NHS England has said that PCNs can claim reimbursement to cover additional staff working overtime.
Parental leave for staff employed under the additional roles reimbursement scheme (ARRS) will also be reimbursed, although cover for those staff will not, according to a new FAQ document on the network DES for 2021/22.
A new suite of documents on this year’s DES revealed that PCNs will be required to offer structured medication reviews (SMRs) to patients taking opioids and gabapentinoids from1 April.
The FAQ document, published on 31 March, said PCNs claim reimbursement for additional hours above the usual whole-time-equivalent (WTE) hours worked by staff.

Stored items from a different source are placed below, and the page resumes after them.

-- ==== Sys2Proof/Machine/Flags.lean ====
section
/-! DEFINITION. What the device derives from its state: OPER, REASON and REMOTE of every unit (R62 to R67 and the class
chapters), generated Local Fault (R122), the LEVEL signals (R328), FAST_STATUS and the status lines. -/

namespace Sys2Proof.Machine

/-! ## Device -/

/-- R270: foreground calibration of the whole device is running. -/
def State.fgRuns (s : State) : Bool := s.cal.fgStart.isSome

/-- R270, R272: a lane of calibration is in a foreground run, the device's or its own. -/
def State.laneFg (s : State) (k : Nat) : Bool := s.fgRuns || s.cal.lanes[Fin.ofNat 48 k].foreground.isSome

/-- R374: the highest throttle cause is in force. -/
def State.throttled (s : State) : Bool := s.thm.stage != 0

/-- R377: the pause of an operation, in ns, given in ms for stages 1 and 2. -/
def State.pauseNs (s : State) (one two : Nat) : Nat :=
  if s.thm.stage = 1 then one * 1000000 else if s.thm.stage = 2 then two * 1000000 else 0

/-- R391: effective value of a sensor, as bits: its reading while valid, else its substitute. -/
def Sensor.effective (t : Sensor) : BitVec 16 := if t.cause = 0 then t.reading else t.subst.getD 0x760

/-- Signed value of a 16-bit reading. -/
def s16 (b : BitVec 16) : Int := b.toInt

/-- R362, entry 17: Tj is inside 0 to 95 °C: every effective value read so far is. -/
def State.tjOk (s : State) : Bool :=
  s.thm.sensors.toList.all fun t =>
    t.reading == 0x8000 || (decide (0 ≤ s16 t.effective) && decide (s16 t.effective ≤ 95 * 16))

/-- R385: VDD_FUSE is in range, 1.746 V to 1.854 V. -/
def State.fuseOk (s : State) : Bool := decide (1746 ≤ s.thm.fuseMv) && decide (s.thm.fuseMv ≤ 1854)

/-- R387: the first rail below its warning level, as its instance. -/
def State.lowRail (s : State) : Nat :=
  match s.thm.supply with
  | .episode _ _ first | .recovering _ _ _ first => 0x40 + first
  | .none => 0x40

/-- R388: the AVS target in force, in mV. -/
def State.avsMv (s : State) : Nat := s.thm.avs.target

/-! ## Test functions (R305 to R316) -/

def Tst.gen (t : Tst) : Bool := bit t.cfg 0
def Tst.chk (t : Tst) : Bool := bit t.cfg 1
def Tst.framed (t : Tst) : Bool := bit t.cfg 2
def Tst.manual (t : Tst) : Bool := bit t.cfg 12

/-- R305: the functions of a TST unit run: ADMIN UP and not stopped. -/
def State.tstRuns (s : State) (i : Nat) : Bool := s.admin .tst i == .up && !s.tst[Fin.ofNat 24 i].stopped

/-- R310: a SYMBOL-layer checker runs on the lane pair. -/
def State.symChk (s : State) (i : Nat) : Bool :=
  let t := s.tst[Fin.ofNat 24 i]
  s.tstRuns i && t.chk && !t.framed

/-- R308: a FRAMED-layer generator runs on the base lane of a group. -/
def State.framedGen (s : State) (g : Nat) : Bool :=
  let t := s.tst[Fin.ofNat 24 (16 + g)]
  s.tstRuns (16 + g) && t.gen && t.framed

/-- R315: the loopback in force on a lane pair. -/
def State.loopOn (s : State) (i : Nat) : Nat := if s.tstRuns i then s.tst[Fin.ofNat 24 i].loopSel else 0

/-- R121, R141: a SYMBOL-layer generator or an FE loopback is in force on the lane pair. -/
def State.testContent (s : State) (i : Nat) : Bool :=
  let t := s.tst[Fin.ofNat 24 i]
  s.tstRuns i && ((t.gen && !t.framed) || t.loopSel == 3)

It said: ‘A PCN may use its additional roles reimbursement sum to reimburse additional hours worked by PCN staff.
‘This can be done at plain time rates only and the increase in WTE hours must be clearly recorded in the PCN’s claim and on the National Workforce Reporting System.’
It added that PCNs will also ‘continue to be reimbursed’ if ARRS staff go on parental or sickness leave – with reimbursement to be reduced in line with salary.
However, it said it is ‘up to the PCN as to whether they employ temporary cover or not’.
‘This may be an additional expense on top of the employer’s responsibility to pay for maternity and sickness absence, but the PCN would only be able to claim for the WTE that was absent’, NHS England added.
It also said that ARRS funding will be sustained for a ‘grace period’ of three months when positions within the PCN baseline become vacant.
After three months have passed from the post becoming vacant, PCNs will no longer be able to claim for one of the same roles under the ARRS until the baseline vacancy is filled, it added.
And the document said ARRS funding is not guaranteed once claimed but is dependent on PCNs continuing to meet the DES requirements.
It added: ‘As set out in Investment and Evolution: Update to the GP contract agreement 2020/21 – 2023/24, staff employed or engaged through the Additional Roles Reimbursement Scheme will be considered as part of the core general practice cost base beyond 2023/24.’